[Collected data]
-- ==== Sys2Proof/Machine/Dispatch.lean ====
section
/-! DEFINITION. One arm per row of spec/opcode_table.json, each one call of that instruction's meaning. -/

namespace Sys2Proof.Machine

def exec (i : Instr) (s : State) : Host.Outcome State Fault Refusal :=
  match i with
  -- command words (format CW)
  | .nop => Sys2Proof.Machine.execNop s
  | .init => Sys2Proof.Machine.execInit s
  | .read => Sys2Proof.Machine.execRead s
  | .illegalCmd rsv opcode => Sys2Proof.Machine.execIllegalCmd rsv opcode s
  -- host accesses (format HA)
  | .wrConfig data => Sys2Proof.Machine.execWrConfig data s
  | .rdConfig => Sys2Proof.Machine.execRdConfig s
  | .wrCmd data => Sys2Proof.Machine.execWrCmd data s
  | .rdCmd => Sys2Proof.Machine.execRdCmd s
  | .wrStatus data => Sys2Proof.Machine.execWrStatus data s
  | .rdStatus => Sys2Proof.Machine.execRdStatus s
  | .rdInt k => Sys2Proof.Machine.execRdInt k s
  | .rdFlo k => Sys2Proof.Machine.execRdFlo k s
  | .rdFhi k => Sys2Proof.Machine.execRdFhi k s
  | .wrInt k data => Sys2Proof.Machine.execWrInt k data s
  | .wrFlt k high data => Sys2Proof.Machine.execWrFlt k high data s
  | .rdRsv addr => Sys2Proof.Machine.execRdRsv addr s
  | .wrRsv addr data => Sys2Proof.Machine.execWrRsv addr data s
  -- device-bus transactions (formats BW and BR)
  | .cfgWrite low high => Sys2Proof.Machine.execCfgWrite low high s
  | .eeRead off => Sys2Proof.Machine.execEeRead off s
  | .ramReadFrame => Sys2Proof.Machine.execRamReadFrame s

end Sys2Proof.Machine
end

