theorem EngineEffect.shapesSound {s t : State} (h : EngineEffect s t) (hi : s.Inv) : t.ShapesSound := by
  have hs : s.ShapesSound := hi.shapesSound
  have ⟨hwf, himage, hstage, hraw⟩ := hs
  cases h with
  | idle _ | waits _ _ | computed _ => exact hs
  | unsupported _ _ => exact State.ShapesSound.freeStage hs
  | configFailed _ _ _ _ ha | chunkFailed _ _ _ ha | chunkWrongLength _ _ _ _ _ ha =>
    obtain ⟨_, _, rfl⟩ := ha.block
    exact State.ShapesSound.freeStage hs
  | configured _ _ _ _ _ ha =>
    obtain ⟨_, _, rfl⟩ := ha.block
    exact hs
  | chunkStored j _ _ hp hlen _ ha =>
    have hl := hs.stageWith (hi.chunkInRange j hp) hlen
    obtain ⟨_, _, rfl⟩ := ha.block
    exact ⟨hwf, himage, hl, hraw⟩
  | initCompleted j _ _ hp hlen _ ha =>
    have hl := hs.stageWith (hi.chunkInRange j hp) hlen
    obtain ⟨_, _, rfl⟩ := ha.block
    exact State.ShapesSound.freeStage ⟨hwf, fun image h => Option.some.inj h ▸ hl, hl, hraw⟩
  | frameFailed _ _ _ _ ha =>
    obtain ⟨_, _, rfl⟩ := ha.block
    exact State.ShapesSound.freeRaw hs
  | frameStored _ _ _ _ ha =>
    obtain ⟨_, _, rfl⟩ := ha.block
    exact ⟨hwf, himage, hstage, frameWordsOf_length _ _⟩

/-! ### Grids -/

theorem gridsSound_of_resetGrids {s : State} (hv : s.gridValid = false) (hg : resetGrids s) : s.GridsSound := by
  refine ⟨fun k => ?_, fun k => ?_, .inl ⟨hv, hg⟩⟩
  · rw [hg.1, hg.2, tabulate_get, tabulate_get, toFixed_zero]
  · rw [hg.2, tabulate_get]
    exact inRange_zero

theorem gridsSound_of_frame {s : State} (hv : s.gridValid = true) (hg : gridsOfOneFrame s) : s.GridsSound := by
  have ⟨w, image, _, _, hc⟩ := hg
  have hgi : s.gi = (compensate (profileOf s.params.profile) w image).1 := congrArg Prod.fst hc
  have hgf : s.gf = (compensate (profileOf s.params.profile) w image).2 := congrArg Prod.snd hc
  refine ⟨fun k => ?_, fun k => ?_, .inr ⟨hv, hg⟩⟩
  · rw [hgi, hgf, compensate_int]
  · rw [hgf, compensate_flt]
    exact lane_inRange _ _ _ _ _

theorem gridsSound_of_kept {s t : State} (hp : t.params = s.params) (hk : GridsKept s t) (h : s.GridsSound) : t.GridsSound := by
  obtain ⟨hgi, hgf, hv⟩ := hk
  simpa only [State.GridsSound, resetGrids, gridsOfOneFrame, hp, hgi, hgf, hv] using h

theorem step_params {s t : State} (h : step s = .next t) : t.params = s.params := by
  rcases step_next_cases h with ⟨_, ht⟩ | ⟨_, ht⟩ | ⟨_, rfl⟩
  · obtain ⟨_, hp, _⟩ := ht.keeps
    exact hp.trans (afterTurn_params s)
  · exact ht.params.trans (afterTurn_params s)
  · simp [resetStep]

/-- The three ways the grids can go (`gridsChangeOnlyAtCommit`) all leave them sound. -/
theorem step_gridsSound {s t : State} (hi : s.Inv) (h : step s = .next t) : t.GridsSound := by
  have hp := step_params h
  rcases gridsChangeOnlyAtCommit s t hi h with ⟨_, hg, hv⟩ | ⟨_, _, hv, image, hc, hg⟩ | hk
  · exact gridsSound_of_resetGrids hv hg
  · exact gridsSound_of_frame hv ⟨s.raw, image, by rw [hp]; exact ⟨hi.rawLength, hi.imageLength image hc, hg⟩⟩
  · exact gridsSound_of_kept hp hk hi.gridsSound

/-! ### The invariant, at reset and after a step -/

/-- A block at its reset values meets the invariants, whatever its agents are doing. -/
theorem inv_resetBlock {s : State} (hwf : s.params.wf = true) : s.resetBlock.Inv :=
  (State.inv_iff _).mpr ⟨controlSound_of_idle rfl rfl rfl (by simp), ⟨hwf, fun _ h => (by cases h), by simp, by simp⟩,
    gridsSound_of_resetGrids rfl ⟨rfl, rfl⟩⟩

/-- Settles O52: the reset event apart, the agent's effect keeps control and shapes, and the step keeps the grids. -/
theorem stepKeepsInvariant : Obligations.StepKeepsInvariant := by
  intro s t hi h
  have hgrids := step_gridsSound hi h
  have hi' := hi.afterTurn
  rcases step_next_cases h with ⟨_, ht⟩ | ⟨_, ht⟩ | ⟨_, rfl⟩
  · exact (State.inv_iff t).mpr ⟨ht.controlSound hi', ht.shapesSound hi'.shapesSound, hgrids⟩
  · exact (State.inv_iff t).mpr ⟨ht.controlSound hi', ht.shapesSound hi', hgrids⟩
  · exact inv_resetBlock (by simpa using hi.paramsWf)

_What the task requires_
Would you copy each line of the records that contains "freeStage"?

_Response area_
  | unsupported _ _ => exact State.ShapesSound.freeStage hs
    exact State.ShapesSound.freeStage hs
    exact State.ShapesSound.freeStage ⟨hwf, fun image h => Option.some.inj h ▸ hl, hl, hraw⟩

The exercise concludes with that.